Memory usage can be reduced by specifying smaller cache sizes.

The number of concurrent queries is linked to the memory demand, because each extra
goroutine used for handling a query requires an amount of memory. You can set an upper limit
using the `max_concurrent` option in the forward plugin.
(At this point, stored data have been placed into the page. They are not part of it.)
/-! ### `setMode` -/

@[simp] theorem setMode_ib (p : Pin) (md : PinMode) (s : State) : (setMode p md s).ib = s.ib := rfl
@[simp] theorem setMode_ob (p : Pin) (md : PinMode) (s : State) : (setMode p md s).ob = s.ob := rfl
@[simp] theorem setMode_sub (p : Pin) (md : PinMode) (s : State) : (setMode p md s).sub = s.sub := rfl
@[simp] theorem setMode_link (p : Pin) (md : PinMode) (s : State) : (setMode p md s).link = s.link := rfl
@[simp] theorem setMode_pwm (p : Pin) (md : PinMode) (s : State) : (setMode p md s).pwm = s.pwm := rfl
@[simp] theorem setMode_sched (p : Pin) (md : PinMode) (s : State) : (setMode p md s).sched = s.sched := rfl
@[simp] theorem setMode_led (p : Pin) (md : PinMode) (s : State) : (setMode p md s).led = s.led := rfl
@[simp] theorem setMode_statusOut (p : Pin) (md : PinMode) (s : State) : (setMode p md s).statusOut = s.statusOut := rfl
@[simp] theorem setMode_lock (p : Pin) (md : PinMode) (s : State) : (setMode p md s).lock = s.lock := rfl
@[simp] theorem setMode_op (p : Pin) (md : PinMode) (s : State) : (setMode p md s).op = s.op := rfl
@[simp] theorem setMode_events (p : Pin) (md : PinMode) (s : State) : (setMode p md s).events = s.events := rfl
@[simp] theorem setMode_bus (p : Pin) (md : PinMode) (s : State) : (setMode p md s).bus = s.bus := rfl
@[simp] theorem setMode_faults (p : Pin) (md : PinMode) (s : State) : (setMode p md s).faults = s.faults := rfl
@[simp] theorem setMode_resp (p : Pin) (md : PinMode) (s : State) : (setMode p md s).resp = s.resp := rfl
@[simp] theorem setMode_cfg (p : Pin) (md : PinMode) (s : State) : (setMode p md s).cfg = s.cfg := rfl
@[simp] theorem setMode_cur (p : Pin) (md : PinMode) (s : State) : (setMode p md s).cur = s.cur := rfl
@[simp] theorem setMode_req (p : Pin) (md : PinMode) (s : State) : (setMode p md s).req = s.req := rfl
@[simp] theorem setMode_busReq (p : Pin) (md : PinMode) (s : State) : (setMode p md s).busReq = s.busReq := rfl
@[simp] theorem setMode_env (p : Pin) (md : PinMode) (s : State) : (setMode p md s).env = s.env := rfl

/-! ### `withCur` -/

@[simp] theorem withCur_ib (c : Ctx) (s : State) : (withCur c s).ib = s.ib := rfl
@[simp] theorem withCur_ob (c : Ctx) (s : State) : (withCur c s).ob = s.ob := rfl
@[simp] theorem withCur_mode (c : Ctx) (s : State) : (withCur c s).mode = s.mode := rfl
@[simp] theorem withCur_sub (c : Ctx) (s : State) : (withCur c s).sub = s.sub := rfl
@[simp] theorem withCur_link (c : Ctx) (s : State) : (withCur c s).link = s.link := rfl
@[simp] theorem withCur_pwm (c : Ctx) (s : State) : (withCur c s).pwm = s.pwm := rfl
@[simp] theorem withCur_sched (c : Ctx) (s : State) : (withCur c s).sched = s.sched := rfl
@[simp] theorem withCur_led (c : Ctx) (s : State) : (withCur c s).led = s.led := rfl
@[simp] theorem withCur_statusOut (c : Ctx) (s : State) : (withCur c s).statusOut = s.statusOut := rfl
@[simp] theorem withCur_lock (c : Ctx) (s : State) : (withCur c s).lock = s.lock := rfl
@[simp] theorem withCur_op (c : Ctx) (s : State) : (withCur c s).op = s.op := rfl
@[simp] theorem withCur_events (c : Ctx) (s : State) : (withCur c s).events = s.events := rfl
@[simp] theorem withCur_bus (c : Ctx) (s : State) : (withCur c s).bus = s.bus := rfl
@[simp] theorem withCur_faults (c : Ctx) (s : State) : (withCur c s).faults = s.faults := rfl
@[simp] theorem withCur_resp (c : Ctx) (s : State) : (withCur c s).resp = s.resp := rfl
@[simp] theorem withCur_cfg (c : Ctx) (s : State) : (withCur c s).cfg = s.cfg := rfl
@[simp] theorem withCur_req (c : Ctx) (s : State) : (withCur c s).req = s.req := rfl
@[simp] theorem withCur_busReq (c : Ctx) (s : State) : (withCur c s).busReq = s.busReq := rfl
@[simp] theorem withCur_env (c : Ctx) (s : State) : (withCur c s).env = s.env := rfl

/-! ### `note` -/

/-- `note` writes `op` alone. -/
theorem note_eq (a : Answer) (s : State) : note a s = { s with op := (note a s).op } := by
  unfold note
  split <;> rfl

@[simp] theorem note_ib (a : Answer) (s : State) : (note a s).ib = s.ib := by rw [note_eq]
@[simp] theorem note_ob (a : Answer) (s : State) : (note a s).ob = s.ob := by rw [note_eq]
@[simp] theorem note_mode (a : Answer) (s : State) : (note a s).mode = s.mode := by rw [note_eq]
@[simp] theorem note_sub (a : Answer) (s : State) : (note a s).sub = s.sub := by rw [note_eq]
@[simp] theorem note_link (a : Answer) (s : State) : (note a s).link = s.link := by rw [note_eq]
@[simp] theorem note_pwm (a : Answer) (s : State) : (note a s).pwm = s.pwm := by rw [note_eq]
@[simp] theorem note_sched (a : Answer) (s : State) : (note a s).sched = s.sched := by rw [note_eq]
@[simp] theorem note_led (a : Answer) (s : State) : (note a s).led = s.led := by rw [note_eq]
@[simp] theorem note_statusOut (a : Answer) (s : State) : (note a s).statusOut = s.statusOut := by rw [note_eq]
@[simp] theorem note_lock (a : Answer) (s : State) : (note a s).lock = s.lock := by rw [note_eq]
@[simp] theorem note_events (a : Answer) (s : State) : (note a s).events = s.events := by rw [note_eq]
@[simp] theorem note_bus (a : Answer) (s : State) : (note a s).bus = s.bus := by rw [note_eq]
@[simp] theorem note_faults (a : Answer) (s : State) : (note a s).faults = s.faults := by rw [note_eq]
@[simp] theorem note_resp (a : Answer) (s : State) : (note a s).resp = s.resp := by rw [note_eq]
@[simp] theorem note_cfg (a : Answer) (s : State) : (note a s).cfg = s.cfg := by rw [note_eq]
@[simp] theorem note_cur (a : Answer) (s : State) : (note a s).cur = s.cur := by rw [note_eq]
@[simp] theorem note_req (a : Answer) (s : State) : (note a s).req = s.req := by rw [note_eq]
@[simp] theorem note_busReq (a : Answer) (s : State) : (note a s).busReq = s.busReq := by rw [note_eq]
@[simp] theorem note_env (a : Answer) (s : State) : (note a s).env = s.env := by rw [note_eq]

/-! ### `recordRace` and `beginOp` -/

/-- `recordRace` writes `faults` alone. -/
theorem recordRace_eq (i : Instr) (s : State) :
    recordRace i s = { s with faults := (recordRace i s).faults } := by
  unfold recordRace
  split <;> rfl

@[simp] theorem recordRace_ib (i : Instr) (s : State) : (recordRace i s).ib = s.ib := by rw [recordRace_eq]
@[simp] theorem recordRace_ob (i : Instr) (s : State) : (recordRace i s).ob = s.ob := by rw [recordRace_eq]
@[simp] theorem recordRace_mode (i : Instr) (s : State) : (recordRace i s).mode = s.mode := by rw [recordRace_eq]
@[simp] theorem recordRace_sub (i : Instr) (s : State) : (recordRace i s).sub = s.sub := by rw [recordRace_eq]
@[simp] theorem recordRace_link (i : Instr) (s : State) : (recordRace i s).link = s.link := by rw [recordRace_eq]
@[simp] theorem recordRace_pwm (i : Instr) (s : State) : (recordRace i s).pwm = s.pwm := by rw [recordRace_eq]
@[simp] theorem recordRace_sched (i : Instr) (s : State) : (recordRace i s).sched = s.sched := by rw [recordRace_eq]
@[simp] theorem recordRace_led (i : Instr) (s : State) : (recordRace i s).led = s.led := by rw [recordRace_eq]
@[simp] theorem recordRace_statusOut (i : Instr) (s : State) : (recordRace i s).statusOut = s.statusOut := by rw [recordRace_eq]
@[simp] theorem recordRace_lock (i : Instr) (s : State) : (recordRace i s).lock = s.lock := by rw [recordRace_eq]
@[simp] theorem recordRace_op (i : Instr) (s : State) : (recordRace i s).op = s.op := by rw [recordRace_eq]
@[simp] theorem recordRace_events (i : Instr) (s : State) : (recordRace i s).events = s.events := by rw [recordRace_eq]
@[simp] theorem recordRace_bus (i : Instr) (s : State) : (recordRace i s).bus = s.bus := by rw [recordRace_eq]
@[simp] theorem recordRace_resp (i : Instr) (s : State) : (recordRace i s).resp = s.resp := by rw [recordRace_eq]
@[simp] theorem recordRace_cfg (i : Instr) (s : State) : (recordRace i s).cfg = s.cfg := by rw [recordRace_eq]
@[simp] theorem recordRace_cur (i : Instr) (s : State) : (recordRace i s).cur = s.cur := by rw [recordRace_eq]
@[simp] theorem recordRace_req (i : Instr) (s : State) : (recordRace i s).req = s.req := by rw [recordRace_eq]
@[simp] theorem recordRace_busReq (i : Instr) (s : State) : (recordRace i s).busReq = s.busReq := by rw [recordRace_eq]
@[simp] theorem recordRace_env (i : Instr) (s : State) : (recordRace i s).env = s.env := by rw [recordRace_eq]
If a `node-local-dns` Pod attempts to use more memory than is available (because of total system
resources, or because of a configured
[resource limit](/docs/concepts/configuration/manage-resources-containers/)), the operating system
may shut down that pod's container.
If this happens, the container that is terminated (“OOMKilled”) does not clean up the custom
packet filtering rules that it previously added during startup.
The `node-local-dns` container should get restarted (since managed as part of a DaemonSet), but this
will lead to a brief DNS downtime each time that the container fails: the packet filtering rules direct
DNS queries to a local Pod that is unhealthy.

You can determine a suitable memory limit by running node-local-dns pods without a limit and
measuring the peak usage. You can also set up and use a
[VerticalPodAutoscaler](https://github.com/kubernetes/autoscaler/tree/master/vertical-pod-autoscaler)
in _recommender mode_, and then check its recommendations.